The decarbonisation of energy supply entails a significant extension of electrical power grids on all voltage levels. Until recently mainly power generation was in the focus for the CO2 emission reduction, but more and more it becomes clear that the necessary targets can only be met when also the heating and transport sector will be decarbonised and hence electrified.
The necessary renewable energy with its low energy density requires large surfaces of land in order to meet the energy demand in cities and industry. The spatial separation of generation and consumption will hence always require a strong grid with significant capacity, irrespective of any attempts for local autarchy.
However, the degree for necessary grid upgrades highly depends on the availability of flexibilities for supporting the grid. Particularly the heating sector with power to heat/gas technologies and the transport sector triggering mobile and stationary battery applications offer a tremendous future potential.
But already today, significant interruptible loads and auto-generation in industry and in the commercial sector exists. These flexibilities are generally used to limit tariff relevant peaks in consumption (so called “peak shaving”). But neither on a local nor on a regional level the actual real physical scarcity situation in the network is taken into account when the applicable tariff-rate is determined.

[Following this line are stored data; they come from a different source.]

theorem OutRun.Follows.outSlot {handled : List Slot} {d : OutRun} (h : d.Follows handled) (s : State) (sl : Slot) :
    (outSlot supervise s d sl).2.Follows (handled ++ [sl]) := by
  rcases d.acts_cases s.setup sl with ⟨arm, ha⟩ | ha | ha
  · rw [outSlot_target ha]
    have hk := (outRoute_target_iff.1 ha.1).1
    exact h.with _ (Rewritten.of_payload (hlength _ _ _ ha.2.2) (by simp [hk])) (by simp)
  · rw [outSlot_rackOut ha]
    have hk := (outRoute_rackOut_iff.1 ha.1).1
    have hl := rackOutSlot_length ha.2.2 s
    exact h.with _ (Rewritten.of_payload hl (by simp [hk])) fun _ => ⟨hk, hl ▸ ha.2.2⟩
  · rw [outSlot_other ha]
    exact h.with _ (Rewritten.refl _ sl) (by simp)

theorem outSlots_follows (s : State) (slots : List Slot) : (outSlots supervise s OutRun.start slots).2.Follows slots :=
  outSlots_induct (P := fun handled _ d => d.Follows handled) OutRun.Follows.start
    fun _ sl _ s _ _ h => h.outSlot hlength s sl

end

/-! ### Messages that are withheld -/

theorem withhold_slots (f : CycleFrame) (n : Nat) : (withhold f n).slots =
    f.slots.modify n fun sl => { sl with payload := splice sl.payload 0 [0, 0, 0, 0] } := rfl

/-- Withholding messages rewrites RACK_OUT slots alone. -/
theorem foldl_withhold_rewritten {cs : List (RackTag × Nat)} {f : CycleFrame}
    (h : ∀ c ∈ cs, ∃ x, f.slots[c.2]? = some x ∧ x.kind = 0x14 ∧ 4 ≤ x.payload.length) :
    List.Forall₂ (Rewritten [0x14]) f.slots (cs.foldl (fun f c => withhold f c.2) f).slots ∧
      (cs.foldl (fun f c => withhold f c.2) f).cycle = f.cycle := by
  induction cs generalizing f with
  | nil => exact ⟨forall₂_rewritten_refl _ _, rfl⟩
  | cons c cs ih =>
    have hrw : List.Forall₂ (Rewritten [0x14]) f.slots (withhold f c.2).slots := by
      rw [withhold_slots]
      refine forall₂_rewritten_modify fun x hx => ?_
      obtain ⟨y, hy, hk, hl⟩ := h c (by simp)
      obtain rfl : y = x := Option.some.inj (hy.symm.trans hx)
      exact Rewritten.of_payload (splice_length (by simpa using hl)) (by simp [hk])
    have hnext : ∀ c' ∈ cs, ∃ x, (withhold f c.2).slots[c'.2]? = some x ∧ x.kind = 0x14 ∧ 4 ≤ x.payload.length := by
      intro c' hc'
      obtain ⟨x, hx, hk, hl⟩ := h c' (by simp [hc'])
      obtain ⟨hlt, hxe⟩ := List.getElem?_eq_some_iff.1 hx
      have hlt' : c'.2 < (withhold f c.2).slots.length := by rw [← hrw.length_eq]; exact hlt
      have hr := hrw.get hlt hlt'
      simp only [List.get_eq_getElem, hxe] at hr
      exact ⟨_, List.getElem?_eq_getElem hlt', hr.kind.trans hk, hr.length ▸ hl⟩
    obtain ⟨hslots, hcycle⟩ := ih hnext
    exact ⟨forall₂_rewritten_trans hrw hslots, hcycle⟩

The selected approach is a method that generates market based scarcity signals of grid capacity and thereby taking into account local and regional restrictions while at the same time obeying “Unbundling” requirements.

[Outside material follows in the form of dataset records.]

/-! ### Instructions that write one register -/

/-- Advancing the pc after one register write, or after nothing, leaves all else. -/
theorem runRule_register_frame {s t : State} {c : Cond} {rd : RegNum} {rule : State → Host.Outcome State Fault Refusal}
    (hrule : ∀ u, rule s = .next u → ∃ r v k, phys s.cpsr.m rd = some r ∧ u = (s.writePhys r v).drew k)
    (h : s.runRule c rule = .next t) :
    SameRegistersExcept rd s t ∧ t.cpsr = s.cpsr ∧ SameSpsrs s t ∧ SameText s t := by
  obtain ⟨-, ⟨-, rfl⟩ | ⟨-, u, hu, rfl⟩⟩ := runRule_next h
  · exact ⟨fun r _ => s.readPhys_advancePc r, rfl, s.spsr_advancePc, s.byteAt_advancePc, rfl⟩
  · obtain ⟨r, v, k, hr, rfl⟩ := hrule u hu
    refine ⟨fun q hq => ?_, by simp, fun b => by simp, fun a => by simp, by simp⟩
    have hne : q ≠ r := by rintro rfl; exact hq hr
    rw [State.readPhys_advancePc, State.readPhys_drew, State.readPhys_writePhys_other s v hne]

/-! ### MRS -/

/-- The converse of `mrsRule_next`. -/
theorem mrsRule_of_phys {s : State} {psr : PsrSel} {rd : RegNum} {p : Psr} {r : PhysReg} (hrd : rd ≠ 15#4)
    (hp : s.selectedPsr psr = some p) (hr : phys s.cpsr.m rd = some r) :
    mrsRule psr rd s = .next ((s.writePhys r (psrWord p (Config.reservedBits s.draws))).drew 1) := by
  simp [mrsRule, hrd, hp, State.writeReg_of_phys hr]

/-- Settles O36: Rd receives the image of the PSR. -/
theorem mrsCopiesTheSelectedPsr : Obligations.MrsCopiesTheSelectedPsr := by
  intro c psr rd s p hready hm hrd hp
  obtain ⟨r, hr⟩ := phys_of_validMode hm hrd
  refine ⟨_, psrWord p (Config.reservedBits s.draws), runRule_of_ready hready (mrsRule_of_phys hrd hp hr), ?_, ?_⟩
  · rw [State.readReg_advancePc, State.readReg_drew, State.readReg_writePhys_same hr]
  · exact ⟨by simp, by simp, by simp, by simp, by simp, by simp, by simp, psrWord_modeField p _⟩

/-- Settles O37: MRS is one register write. -/
theorem mrsFrame : Obligations.MrsFrame := by
  intro c psr rd s t h
  refine runRule_register_frame (fun u hu => ?_) h
  obtain ⟨-, p, r, -, hr, rfl⟩ := mrsRule_next hu
  exact ⟨r, _, 1, hr, rfl⟩

/-- Settles O38: Rd is looked at first, then the SPSR. -/
theorem mrsStops : Obligations.MrsStops := by
  intro c psr rd s hready
  refine ⟨fun hrd => runRule_of_ready_fault hready ?_, fun hrd hm => runRule_of_ready_fault hready ?_⟩
  · simp [mrsRule, hrd]
  · have hp : s.selectedPsr .spsr = none := ((spsrBankOfEachMode s).1 hm).2
    simp [mrsRule, hrd, hp]

/-! ### BIC and ORR -/

/-- The converse of `dpRule_next`. -/
theorem dpRule_of_phys {s : State} {rd rn : RegNum} {v : Word} {r : PhysReg} (f : Word → Word)
    (hv : s.readReg rn = some v) (hr : phys s.cpsr.m rd = some r) :
    dpRule f rd rn s = .next (s.writePhys r (f v)) := by
  simp [dpRule, hv, State.writeReg_of_phys hr]

/-- With registers other than 15, BIC and ORR complete and leave in Rd their function of what Rn held. -/
theorem runRule_dpRule_of_ready {s : State} {c : Cond} {rd rn : RegNum} {v : Word} (f : Word → Word)
    (hready : Ready c s) (hm : validMode s.cpsr.m = true) (hrd : rd ≠ 15#4) (hrn : rn ≠ 15#4)
    (hv : s.readReg rn = some v) :
    ∃ t, refusePc rd rn (s.runRule c (dpRule f rd rn)) = .next t ∧ t.readReg rd = some (f v) := by
  obtain ⟨r, hr⟩ := phys_of_validMode hm hrd
  refine ⟨_, (refusePc_of_ne hrd hrn _).trans (runRule_of_ready hready (dpRule_of_phys f hv hr)), ?_⟩
  rw [State.readReg_advancePc, State.readReg_writePhys_same hr]

/-- Settles O51: each bit of the word that BIC leaves in Rd. -/
theorem bicClearsTheImmediateBits : Obligations.BicClearsTheImmediateBits := by
  intro c rd rn rot imm s v hready hm hrd hrn hv
  obtain ⟨t, ht, hx⟩ := runRule_dpRule_of_ready (fun v => v &&& ~~~(imm32 rot imm)) hready hm hrd hrn hv
  refine ⟨t, _, ht, hx, fun j => ?_⟩
  rw [BitVec.getLsbD_and, BitVec.getLsbD_not]
  by_cases hj : j < 32
  · simp [hj]
  · simp [BitVec.getLsbD_of_ge v j (by omega)]

/-- Settles O52: each bit of the word that ORR leaves in Rd. -/
theorem orrSetsTheImmediateBits : Obligations.OrrSetsTheImmediateBits := by
  intro c rd rn rot imm s v hready hm hrd hrn hv
  obtain ⟨t, ht, hx⟩ := runRule_dpRule_of_ready (fun v => v ||| imm32 rot imm) hready hm hrd hrn hv
  exact ⟨t, _, ht, hx, fun j => BitVec.getLsbD_or⟩

theorem dpRule_frame {s t : State} {c : Cond} {rd rn : RegNum} {f : Word → Word}
    (h : refusePc rd rn (s.runRule c (dpRule f rd rn)) = .next t) :
    SameRegistersExcept rd s t ∧ t.cpsr = s.cpsr ∧ SameSpsrs s t ∧ SameText s t := by
  obtain ⟨-, -, h⟩ := refusePc_next h
  refine runRule_register_frame (fun u hu => ?_) h
  obtain ⟨v, r, -, hr, rfl⟩ := dpRule_next hu
  exact ⟨r, f v, 0, hr, rfl⟩

/-- Settles O53: BIC and ORR are one register write. -/
theorem bicAndOrrFrame : Obligations.BicAndOrrFrame := by
  rintro c rd rn rot imm i s t (rfl | rfl) h
  · exact dpRule_frame h
  · exact dpRule_frame h

/-- Settles O54: the operands are looked at before the pc and the condition. -/
theorem pcOperandIsRefused : Obligations.PcOperandIsRefused :=
  fun _ _ _ _ _ _ h => ⟨if_pos h.symm, if_pos h.symm⟩

/-! ### While CPSR.M is no mode (log 7) -/

section NoMode

variable {s : State} {n : RegNum} (hm : validMode s.cpsr.m = false) (hn : n = 13#4 ∨ n = 14#4)

/-- Where the bits are no mode, R13 and R14 are no registers. -/
theorem phys_of_no_mode {b : ModeBits} (hb : validMode b = false) (hn : n = 13#4 ∨ n = 14#4) : phys b n = none := by
  have hof : Mode.ofBits b = none := by simpa [validMode] using hb
  obtain rfl | rfl := hn <;> simp [phys, hof]

include hm hn

theorem State.readReg_of_no_mode : s.readReg n = none := by
  rw [State.readReg_eq_map, phys_of_no_mode hm hn, Option.map_none]

theorem State.writeReg_of_no_mode (v : Word) : s.writeReg n v = none := by
  simp [State.writeReg, phys_of_no_mode hm hn]

theorem withRm_of_no_mode (rule : Word → State → Host.Outcome State Fault Refusal) :
    withRm n rule s = .fault .currentModeNotValid := by
  have hpc : n ≠ 15#4 := by rintro rfl; simp at hn
  simp [withRm, hpc, State.readReg_of_no_mode hm hn]

/-- Where Rd is no register BIC and ORR stop, at Rn if that is none either. -/
theorem dpRule_of_no_mode_rd (f : Word → Word) (rn : RegNum) :
    dpRule f n rn s = .fault .currentModeNotValid := by
  cases hv : s.readReg rn <;> simp [dpRule, hv, State.writeReg_of_no_mode hm hn]

theorem dpRule_of_no_mode_rn (f : Word → Word) (rd : RegNum) :
    dpRule f rd n s = .fault .currentModeNotValid := by
  simp [dpRule, State.readReg_of_no_mode hm hn]

end NoMode

theorem spsrBank_of_no_mode {b : ModeBits} (hb : validMode b = false) : spsrBank b = none :=
  Option.eq_none_iff_forall_ne_some.mpr fun k hk => by simp [validMode_of_spsrBank hk] at hb

/-- Settles O35: where each instruction first needs the register, or the SPSR, that is not there. -/
theorem highRegistersOfNoModeStop : Obligations.HighRegistersOfNoModeStop := by
  intro c mask n k rot imm s hready hm hn hk
  have hpc : n ≠ 15#4 := by rintro rfl; simp at hn
  have hspsr : s.selectedPsr .spsr = none := by rw [State.selectedPsr_spsr, spsrBank_of_no_mode hm, Option.map_none]
  have stop {rule : State → Host.Outcome State Fault Refusal} {r : Fault} (h : rule s = .fault r) :
      s.runRule c rule = .fault r := runRule_of_ready_fault hready h
  have dpStop {rd rn : RegNum} {f : Word → Word} (hd : rd ≠ 15#4) (hrn : rn ≠ 15#4)
      (h : dpRule f rd rn s = .fault .currentModeNotValid) :
      refusePc rd rn (s.runRule c (dpRule f rd rn)) = .fault .currentModeNotValid :=
    (refusePc_of_ne hd hrn _).trans (stop h)
  refine ⟨stop ?_, stop ?_, stop (withRm_of_no_mode hm hn _), stop (withRm_of_no_mode hm hn _),
    dpStop hpc hk (dpRule_of_no_mode_rd hm hn _ k), dpStop hk hpc (dpRule_of_no_mode_rn hm hn _ k),
    dpStop hpc hk (dpRule_of_no_mode_rd hm hn _ k), dpStop hk hpc (dpRule_of_no_mode_rn hm hn _ k)⟩
  · simp [mrsRule, hpc, State.writeReg_of_no_mode hm hn]
  · simp [mrsRule, hpc, hspsr]

end Sys2Proof.Machine
end

section
/-! SUPPORT and proofs of the statements about MSR: what each field of the operand does to the PSR it goes to, that an
MSR is one write of that PSR, and where it stops. -/

namespace Sys2Proof.Machine

/-! ### The PSR after an MSR -/

section AfterMsr

variable (p : Psr) (mask : FieldMask) (w : Word)

theorem FlagsTaken.refl : FlagsTaken false w p p := ⟨rfl, rfl, rfl, rfl⟩

theorem ControlTaken.refl : ControlTaken false w p p := ⟨rfl, rfl, rfl⟩

/-- I, F and M after an MSR to the CPSR are the operand's exactly when field `c` is selected outside User mode. -/
theorem Psr.afterMsrCpsr_controlTaken :
    ControlTaken (mask.getLsbD 0 && decide (p.m ≠ 0b10000#5)) w p (p.afterMsrCpsr mask w) := by
  have priv : privileged p.m = decide (p.m ≠ 0b10000#5) := by
    rw [Bool.eq_iff_iff, privileged, bne_iff_ne, decide_eq_true_iff]
  unfold ControlTaken Psr.afterMsrCpsr
  rw [priv]
  split
  · exact ⟨rfl, rfl, rfl⟩
  · split <;> exact ⟨rfl, rfl, rfl⟩

theorem Psr.afterMsrSpsr_flagsTaken : FlagsTaken (mask.getLsbD 3) w p (p.afterMsrSpsr mask w) := by
  unfold FlagsTaken Psr.afterMsrSpsr
  split
  · split <;> exact ⟨rfl, rfl, rfl, rfl⟩
  · split <;> exact ⟨rfl, rfl, rfl, rfl⟩

theorem Psr.afterMsrSpsr_controlTaken : ControlTaken (mask.getLsbD 0) w p (p.afterMsrSpsr mask w) := by
  unfold ControlTaken Psr.afterMsrSpsr
  split
  · exact ⟨rfl, rfl, rfl⟩
  · split <;> exact ⟨rfl, rfl, rfl⟩

theorem Psr.afterMsrSpsr_t : (p.afterMsrSpsr mask w).t = if mask.getLsbD 0 then w.getLsbD 5 else p.t := by
  unfold Psr.afterMsrSpsr
  dsimp only
  split <;> split <;> rfl

variable {mask}

/-- With neither `f` nor `c` an MSR to the CPSR leaves it as it is. -/
theorem Psr.afterMsrCpsr_unselected (hf : mask.getLsbD 3 = false) (hc : mask.getLsbD 0 = false) :
    p.afterMsrCpsr mask w = p := by
  simp only [Psr.afterMsrCpsr, hf, hc, Bool.false_and, Bool.false_eq_true, if_false]

theorem Psr.afterMsrSpsr_unselected (hf : mask.getLsbD 3 = false) (hc : mask.getLsbD 0 = false) :
    p.afterMsrSpsr mask w = p := by
  simp only [Psr.afterMsrSpsr, hf, hc, Bool.false_eq_true, if_false]

/-- With both `f` and `c` an MSR to an SPSR stores every field of the operand. -/
theorem Psr.afterMsrSpsr_all (hf : mask.getLsbD 3 = true) (hc : mask.getLsbD 0 = true) :
    p.afterMsrSpsr mask w = psrOfWord w := by
  simp only [Psr.afterMsrSpsr, hf, hc, if_true]
  rfl

end AfterMsr

/-! ### MSR to the CPSR is one write of the CPSR -/

section MsrToCpsr

variable {c : Cond} {mask : FieldMask} {w : Word} {i : Instr} {s t : State}

/-- An MSR to the CPSR that answers advanced the pc after either nothing or the write. -/
theorem exec_msrToCpsr_next (hi : MsrToCpsr c mask w s i) (h : exec i s = .next t) :
    t = s.advancePc ∨
      (condPassed c s.cpsr = true ∧ t = (s.setCpsr (s.cpsr.afterMsrCpsr mask w)).advancePc) := by
  rw [exec_msrToCpsr hi] at h
  obtain ⟨-, ⟨-, rfl⟩ | ⟨hc, u, hu, rfl⟩⟩ := runRule_next h
  · exact .inl rfl
  · obtain ⟨-, -, rfl⟩ := msrCpsrRule_next hu
    exact .inr ⟨hc, rfl⟩

/-- Settles O39: the CPSR written is the one the fields of the operand give. -/
theorem msrWritesTheSelectedCpsrFields : Obligations.MsrWritesTheSelectedCpsrFields :=
  fun _ mask w _ s hi hr hw =>
    ⟨_, exec_msrToCpsr_of_operandOk hi hr hw, s.cpsr.afterMsrCpsr_flagsTaken mask w,
      s.cpsr.afterMsrCpsr_controlTaken mask w, s.cpsr.afterMsrCpsr_t w mask⟩

/-- Settles O41: field `c` is taken in every mode but User. -/
theorem privilegedBitsAreIgnoredInUserMode : Obligations.PrivilegedBitsAreIgnoredInUserMode := by
  intro c mask w i s hi hr hw hc
  have control := s.cpsr.afterMsrCpsr_controlTaken mask w
  rw [hc, Bool.true_and] at control
  refine ⟨_, exec_msrToCpsr_of_operandOk hi hr hw, fun hu => ?_, fun hu => ?_⟩
  · simpa [ControlTaken, hu] using control
  · simpa [ControlTaken, hu] using control

/-- Settles O34: a write of the CPSR moves no register and no SPSR, it only changes which ones the numbers name. -/
theorem modeSwitchSwapsTheBanks : Obligations.ModeSwitchSwapsTheBanks := by
  intro c mask w i s hi hr hc hu hw
  have hm : (s.cpsr.afterMsrCpsr mask w).m = w.extractLsb' 0 5 := by
    have control := s.cpsr.afterMsrCpsr_controlTaken mask w
    simp only [hc, hu, ControlTaken, ne_eq, not_false_eq_true, decide_true, Bool.and_self, if_true] at control
    exact control.2.2
  refine ⟨_, exec_msrToCpsr_of_operandOk hi hr hw, hm, fun n => ⟨?_, ?_⟩⟩
  · rw [State.readReg_advancePc, State.readReg_eq_map, State.setCpsr_cpsr, hm]
    exact congrArg (Option.map · _) (funext fun r => by simp)
  · rw [State.selectedPsr_spsr, State.advancePc_cpsr, State.setCpsr_cpsr, hm]
    exact congrArg (Option.map · _) (funext fun b => by simp)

This highly innovative approach allows the grid customer to pay for security of supply according to his individual needs.
Dynamic price signals from both the power market and the grid can now be used to generate an optimal schedule (“load shaping”), where both the customer and the Distribution System Operator equally profit, and hence a macroeconomic optimum can be reached.
Within this framework, HSLU researches effective solutions for short-term load prediction at various aggregation levels of consumption and production in a regional grouping of prosumers on network levels 5 and 7.